[Saved entries]
┌──
/-! ### The save areas (Tables 16-5, 16-6) -/

/-- Full/empty states: the word at offset 8n is bit n mod 8 of byte n div 8. -/
def Core.fullImage (k : Core) : List (Nat × List Byte) :=
  ((k.full.filter (·.2)).map fun e => e.1 / 8).eraseDups.map fun b =>
    (b, bytesOf ((List.range 8).foldl (fun n i => n + bnat (mget false k.full (8 * b + i)) * 2 ^ i) 0) 1)
/-- A barrier register (Table 10-7). -/
def Barrier.image (b : Barrier) : List Byte :=
  bytesOf (b.scope * 2 ^ 61 + b.count * 2 ^ 40 + b.arrived * 2 ^ 24 + b.gen) 8 ++ bytesOf b.pending 8
/-- A stream register: 16 elements, count, binding (1 and the queue in [15:8], or 0). -/
def Stream.image (x : Stream) : List Byte :=
  ((List.range 16).flatMap fun i => bytesOf ((x.elems.getD i ⟨0, false⟩).val.toNat) 8) ++ bytesOf x.elems.length 8 ++
    bytesOf ((x.bound.map fun q => 1 + 256 * q).getD 0) 8 ++ List.replicate 48 0
/-- The registers that READCORE returns, in their places of the save area: maps, rings, barriers, streams. -/
def Core.engineParts (k : Core) : List (Nat × List Byte) :=
  (k.tmaps.map fun e => (0x18C00 + 64 * e.1, e.2.flatMap fun w => bytesOf w.toNat 8)) ++
    (k.rings.map fun e => (0x18E00 + 16 * e.1, bytesOf e.2.word0.toNat 8 ++ bytesOf e.2.word1.toNat 8)) ++
    (k.barriers.map fun e => (0x18E80 + 16 * e.1, e.2.image)) ++
    (k.streams.map fun e => (0x18F00 + 0xC0 * e.1, e.2.image))
/-- The words of an arrival, as its slots hold them (Tables 6-1, 6-8, 20-1): a carry message with its routine's carry set. -/
def State.arrivalImage (s : State) (a : Arrival) : List Byte :=
  match a.msg.body with
  | .carry m => carryImage m (s.carryOf (routineOf m.code))
  | .data ws => ws.flatMap fun d => bytesOf d.val.toNat 8
  | .change d r => bytesOf d 8 ++ bytesOf r.key.toNat 8 ++ bytesOf r.valLo.toNat 8 ++ bytesOf r.valHi.toNat 8 ++ bytesOf r.mult.toNat 4 ++ bytesOf r.wave.toNat 4
/-- Arrivals with the slots they stand in: in order of arrival, each taking its slots from the lowest. -/
def slotted : Nat → List Arrival → List (Nat × Arrival)
  | _, [] => []
  | n, a :: as => (n, a) :: slotted (n + a.msg.slots) as
/-- What an arrival is: 0 a carry message, 1 a data message of some words, 2 a change record. -/
def bodyTag : Body → Nat × Nat
  | .carry _ => (0, 0)
  | .data ws => (1, ws.length)
  | .change _ _ => (2, 0)
/-- What READARRIVALS returns: the arrival buffer, 64 bytes a slot, and the slot map, 8 bytes a slot: channel, state
(0 free, 1 granted, 2 occupied), order of arrival, what stands there. -/
def State.arrivalParts (s : State) (c : Nat) : List (Nat × List Byte) :=
  let xs := slotted 0 (s.core c).arrivals
  (xs.map fun e => (0x1C000 + 64 * e.1, (s.arrivalImage e.2).take (64 * e.2.msg.slots))) ++
    (xs.zipIdx.flatMap fun e => (List.range e.1.2.msg.slots).map fun j =>
      (0x1D000 + 8 * (e.1.1 + j), bytesOf e.1.2.msg.ch 1 ++ bytesOf 2 1 ++ bytesOf e.2 2 ++ bytesOf (bodyTag e.1.2.msg.body).1 1 ++
        bytesOf (bodyTag e.1.2.msg.body).2 1 ++ bytesOf 0 2))
/-- The poisoned words of a message in its slots. -/
def State.bodyMarks (s : State) : Body → List Nat
  | .carry m => carryMarks m (s.carryOf (routineOf m.code))
  | .data ws => (ws.zipIdx.filter (·.1.poison)).map (8 * ·.2)
  | .change _ _ => []
/-- A gang header: `g0`-`g15`, Q0-Q2, GANG_SIZE, LANE_GRANT, channel, level. -/
def Gang.header (g : Gang) (level : Nat) : List Byte :=
  ((List.range 16).flatMap fun n => bytesOf (mget 0 g.g n).toNat 8) ++ bytesOf g.q0.toNat 4 ++ bytesOf g.q1.toNat 4 ++
    bytesOf g.q2.toNat 4 ++ bytesOf g.lanes.length 1 ++ bytesOf g.grant 1 ++ bytesOf g.channel 1 ++ bytesOf level 1
/-- A pending cause with where it stands: its slot (5: of no gang, 6: the timer), and whether a transfer holds it: 1 one of the gang,
2 one of the trap routine (spec/12 R508). -/
structure Standing where
  slot : Nat
  held : Nat
  cause : Cause
def Standing.image (x : Standing) : List Byte :=
  bytesOf x.cause.code 1 ++ bytesOf x.cause.sub 1 ++ bytesOf x.slot 1 ++ bytesOf x.held 1 ++ bytesOf x.cause.lanes.toNat 4 ++ bytesOf x.cause.info.toNat 8
/-- Every cause that is pending on a core (spec/12 R318). -/
def Core.causesHeld (k : Core) : List Standing :=
  (k.gangs.flatMap fun e => e.2.causes.map (⟨e.1, 0, ·⟩) ++ ((e.2.xfer.map (·.held)).getD []).map (⟨e.1, 1, ·⟩) ++
    ((e.2.xferIn.map (·.held)).getD []).map (⟨e.1, 2, ·⟩)) ++ k.causes.map (⟨5, 0, ·⟩) ++ if k.timerPending then [⟨6, 0, ⟨0x12, 0, 0, 0⟩⟩] else []
/-- A counter binding: the selector, the channel with what is armed and remembered, the threshold, the remembered value. -/
def Binding.image (b : Binding) : List Byte :=
  bytesOf b.sel 3 ++ bytesOf (b.ch % 64 + 64 * bnat b.armed + 128 * bnat b.remembered.isSome) 1 ++
    bytesOf b.threshold.toNat 8 ++ bytesOf (b.remembered.getD 0).toNat 8
/-- The counters of Table 16-4 that are not kept elsewhere. -/
def savedCounters : List Nat := [0x0101, 0x0102, 0x0104, 0x0105]
/-- The row of the trap bank, from 0x1_8600 on: the bank, the registers of the trap, the selector and issue pointers, the counters,
the bindings, the armed injections by their kind, the pending causes with the timer's. Eight causes have room in it. -/
def State.trapRow (s : State) (c : Nat) : List (Nat × List Byte) :=
  let k := s.core c
  [(0x18600, (List.range 16).flatMap fun n => bytesOf (mget 0 k.trapBank n).toNat 8),
   (0x18680, bytesOf k.priv.toNat 4 ++ bytesOf k.xpc0.toNat 4 ++ bytesOf k.xpc1.toNat 4 ++ bytesOf k.xpc2.toNat 4 ++
     bytesOf k.trapCause.toNat 4 ++ bytesOf k.trapLanes.toNat 4 ++ bytesOf (BitVec.ofNat 32 (s.timerOf c)).toNat 4 ++
     bytesOf k.frames.toNat 2 ++ bytesOf k.lastFired 1 ++ bytesOf k.lastSlot 1 ++ bytesOf k.trapInfo.toNat 8),
   (0x186A8, (savedCounters.flatMap fun n => bytesOf (mget 0 k.counters n).toNat 8) ++ bytesOf k.stall 8),
   (0x186D0, (k.bindings.take 8).flatMap Binding.image),
   (0x18770, (List.range 4).flatMap fun i => bytesOf (match mfind k.inject i with
      | some v => 2 ^ 31 + v.toNat % 2 ^ 31
      | none => 0) 4),
   (0x18780, (k.causesHeld.take 8).flatMap Standing.image)]
/-- An entry of a copy queue in 64 bytes, with REMAIN. -/
def CopyEntry.image (e : CopyEntry) : List Byte :=
  match e.job with
  | .copy src dst aoff boff bind obj arr total =>
    bytesOf 1 1 ++ bytesOf bind 1 ++ bytesOf obj 1 ++ bytesOf (bnat arr) 1 ++ bytesOf 0 4 ++ bytesOf (total - e.done) 8 ++ bytesOf total 8 ++
      bytesOf aoff.toNat 8 ++ bytesOf boff.toNat 8 ++ bytesOf (src.headD 0).toNat 8 ++ bytesOf (dst.headD 0).toNat 8 ++ bytesOf 0 8
  | .fence waits => bytesOf 2 1 ++ bytesOf 0 7 ++ bytesOf waits.length 8 ++ List.replicate 48 0
/-- The bytes of a waiting data message. -/
def Outbound.image (o : Outbound) (n : Nat) : List Byte :=
  match o.msg.body with
  | .data ws => (ws.flatMap fun d => bytesOf d.val.toNat 8).take n
  | _ => []
/-- The queues of the engines and of messages: copies, matrix commands, the format context with MPROG and the queue's status, the
send queues, the ready queue. -/
def State.queueParts (s : State) (c : Nat) : List (Nat × List Byte) :=
  let k := s.core c
  let x : FormatCtx := mget {} (s.cluster (s.clusterOf c)).contexts c
  (k.copyQs.flatMap fun q => (q.2.entries.take 16).zipIdx.map fun e => (0x19200 + 0x400 * q.1 + 64 * e.2, e.1.image)) ++
    ((k.matrixQ.entries.take 8).zipIdx.map fun e => (0x1A200 + 64 * e.2, e.1.image.take 64)) ++
    [(0x1A400, bytesOf x.fmtA 1 ++ bytesOf x.fmtB 1 ++ bytesOf (bnat x.rsr) 2 ++ bytesOf x.mdraw.toNat 4 ++ bytesOf k.mprog.toNat 8 ++
      bytesOf k.matrixStatus.toNat 8)] ++
    ((k.sendReq.take 8).zipIdx.map fun e => (0x1AD00 + 64 * e.2, e.1.image 64)) ++
    ((k.sendRep.take 8).zipIdx.map fun e => (0x1AF00 + 64 * e.2, e.1.image 64)) ++
    ((k.ready.take 16).zipIdx.map fun e => (0x1B100 + 32 * e.2, e.1.image 32))
/-- The laid-out parts of a core's area, after its local memory. -/
def State.areaParts (s : State) (c : Nat) : List (Nat × List Byte) :=
  let k := s.core c
  (k.fullImage.map fun e => (0x18000 + e.1, e.2)) ++
    s.trapRow c ++
    ((List.range 64).map fun ch => (0x18800 + 16 * ch, bytesOf (k.channel ch).word0.toNat 8 ++ bytesOf (k.channelStatus ch).toNat 8)) ++
    k.engineParts ++ s.queueParts c ++
    ((List.range 64).map fun ch => (0x1A440 + 4 * ch, bytesOf (k.channel ch).age 4)) ++
    (k.gangs.map fun e => (0x1A800 + 0x100 * e.1, e.2.header (match k.owner with
      | .gang i => bnat (e.1 = i)
      | .system => bnat (e.1 = 4)
      | .none => 0))) ++
    s.arrivalParts c ++
    (match mfind k.gangs 4 with
      | some g => [(0x1D200, ((g.lanes.headD {}).image).take 0x180)]
      | none => [])
/-- The offsets in a core's area of the words that carry poison (spec/22 R465): of its local memory, the trap bank, streams, copy entries,
messages, gang registers, arrivals, the lane of the system slot. -/
def State.areaMarks (s : State) (c : Nat) : List Nat :=
  let k := s.core c
  let bits {n : Nat} (p : BitVec n) : List Nat := (List.range 16).filter fun i => p.getLsbD i
  let queue (base size : Nat) (os : List Outbound) : List Nat :=
    os.zipIdx.flatMap fun e => ((s.bodyMarks e.1.msg.body).filter (· < size)).map (base + size * e.2 + ·)
  ((k.mem.bad.filter (·.2)).map (8 * ·.1)) ++ (bits k.bankPoison).map (0x18600 + 8 * ·) ++
    (k.streams.flatMap fun e => (e.2.elems.zipIdx.filter (·.1.poison)).map fun x => 0x18F00 + 0xC0 * e.1 + 8 * x.2) ++
    (k.copyQs.flatMap fun q => ((q.2.entries.take 16).zipIdx.filter (·.1.bad)).map fun e => 0x19200 + 0x400 * q.1 + 64 * e.2) ++
    queue 0x1AD00 64 (k.sendReq.take 8) ++ queue 0x1AF00 64 (k.sendRep.take 8) ++ queue 0x1B100 32 (k.ready.take 16) ++
    (k.gangs.flatMap fun e => (bits e.2.gPoison).map (0x1A800 + 0x100 * e.1 + 8 * ·)) ++
    ((slotted 0 k.arrivals).flatMap fun e => (s.bodyMarks e.2.msg.body).map (0x1C000 + 64 * e.1 + ·)) ++
    (match mfind k.gangs 4 with
      | some g => ((g.lanes.headD {}).badWords).map (0x1D200 + ·)
      | none => [])
/-- The lanes of a cluster in the order of their records: core, gang slot, lane index. -/
def State.laneSeats (s : State) (u : Nat) : List (Nat × Nat × Nat) :=
  (s.ctx.cores.filter fun e => clusterAt e.2 = u).flatMap fun e =>
    ((s.core e.1).gangs.filter (·.1 < 4)).flatMap fun g => (List.range g.2.lanes.length).map fun i => (e.1, g.1, i)
def State.laneAt (s : State) (x : Nat × Nat × Nat) : Lane := (((s.core x.1).at x.2.1).lanes[x.2.2]?).getD {}
/-- The outbound records of a cluster: the carry messages of its cores that have not left (spec/06 R142). -/
def State.outSeats (s : State) (u : Nat) : List (Nat × Outbound) :=
  ((s.ctx.cores.filter fun e => clusterAt e.2 = u).flatMap fun e => ((s.core e.1).outbox.filter fun o => !o.sent).map fun o => (e.1, o)).take 384
/-- The laid-out parts of a cluster's area: lane records, outbound records, accumulators, the pool's division with the arbitration
pointer and the cores held by a ganged command, predictions and budgets. -/
def State.clusterParts (s : State) (u : Nat) : List (Nat × List Byte) :=
  let lane (x : Nat × Nat × Nat) : List Byte :=
    ((s.laneAt x).image).take 0x140 ++ bytesOf (s.rankOf x.1) 4 ++ bytesOf x.2.1 1 ++ bytesOf x.2.2 1
  let k := s.cluster u
  let held := ((s.ctx.cores.filter fun e => clusterAt e.2 = u && (s.core e.1).matrixQ.held).map fun e => 2 ^ seatAt e.2).sum
  ((s.laneSeats u).zipIdx.map fun e => (0x180 * e.2, lane e.1)) ++ ((s.outSeats u).zipIdx.map fun e => (0xC000 + 256 * e.2, s.recordImage e.1.1 e.1.2)) ++
    (k.acc.map fun e => (0x24000 + 4 * e.1, bytesOf e.2.toNat 4)) ++
    [(0x2C000, bytesOf k.sharedTaken 8 ++ bytesOf k.pointer 8 ++ bytesOf held 8)] ++
    (k.predict.map fun e => (0x2C080 + 16 * e.1, bytesOf e.2.toNat 8)) ++ (k.budget.map fun e => (0x2C088 + 16 * e.1, bytesOf e.2.toNat 8))
/-- The offsets in a cluster's area of the words that carry poison. -/
def State.clusterMarks (s : State) (u : Nat) : List Nat :=
  ((s.laneSeats u).zipIdx.flatMap fun e => (s.laneAt e.1).badWords.map (0x180 * e.2 + ·)) ++
    ((s.outSeats u).zipIdx.flatMap fun e => (s.bodyMarks e.1.2.msg.body).map (0xC000 + 256 * e.2 + ·)) ++
    (((s.cluster u).accBad.filter (·.2)).map fun e => 0x24000 + 4 * e.1)
/-- Parts written at their offsets from a base, and words of them marked. -/
def State.writeParts' (s : State) (part base : Nat) (ps : List (Nat × List Byte)) (marks : List Nat) : State :=
  let t := ps.foldl (fun t p => t.writeRange part (base + p.1) p.2) s
  marks.foldl (fun t o => match t.resolve part (base + o) true with
    | some pa => { t with mem := t.mem.setBad (pa / 8) true }
    | none => t) t
/-- A core's area: its local memory with its poison, and the rest. -/
def State.writeCoreArea (s : State) (c : Nat) : State :=
  let part := s.ctx.part.toNat
  let base := s.ctx.coreSave + s.rankOf c * 0x20000
  let t := (s.core c).mem.bytes.foldl (fun t e => t.writeV part (base + e.1) [e.2]) (s.clearArea part base 0x20000)
  t.writeParts' part base (t.areaParts c) (t.areaMarks c)
def State.writeClusterArea (s : State) (u i : Nat) : State :=
  let base := s.ctx.clusterSave + i * 0x40000
  (s.clearArea s.ctx.part.toNat base 0x40000).writeParts' s.ctx.part.toNat base (s.clusterParts u) (s.clusterMarks u)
└──
● **Exercise**
Repeat exactly the lines from the first line of the records above through the line containing "def Core.engineParts (k", both included, and nothing else.

● **Solution**
/-! ### The save areas (Tables 16-5, 16-6) -/

/-- Full/empty states: the word at offset 8n is bit n mod 8 of byte n div 8. -/
def Core.fullImage (k : Core) : List (Nat × List Byte) :=
  ((k.full.filter (·.2)).map fun e => e.1 / 8).eraseDups.map fun b =>
    (b, bytesOf ((List.range 8).foldl (fun n i => n + bnat (mget false k.full (8 * b + i)) * 2 ^ i) 0) 1)
/-- A barrier register (Table 10-7). -/
def Barrier.image (b : Barrier) : List Byte :=
  bytesOf (b.scope * 2 ^ 61 + b.count * 2 ^ 40 + b.arrived * 2 ^ 24 + b.gen) 8 ++ bytesOf b.pending 8
/-- A stream register: 16 elements, count, binding (1 and the queue in [15:8], or 0). -/
def Stream.image (x : Stream) : List Byte :=
  ((List.range 16).flatMap fun i => bytesOf ((x.elems.getD i ⟨0, false⟩).val.toNat) 8) ++ bytesOf x.elems.length 8 ++
    bytesOf ((x.bound.map fun q => 1 + 256 * q).getD 0) 8 ++ List.replicate 48 0
/-- The registers that READCORE returns, in their places of the save area: maps, rings, barriers, streams. -/
def Core.engineParts (k : Core) : List (Nat × List Byte) :=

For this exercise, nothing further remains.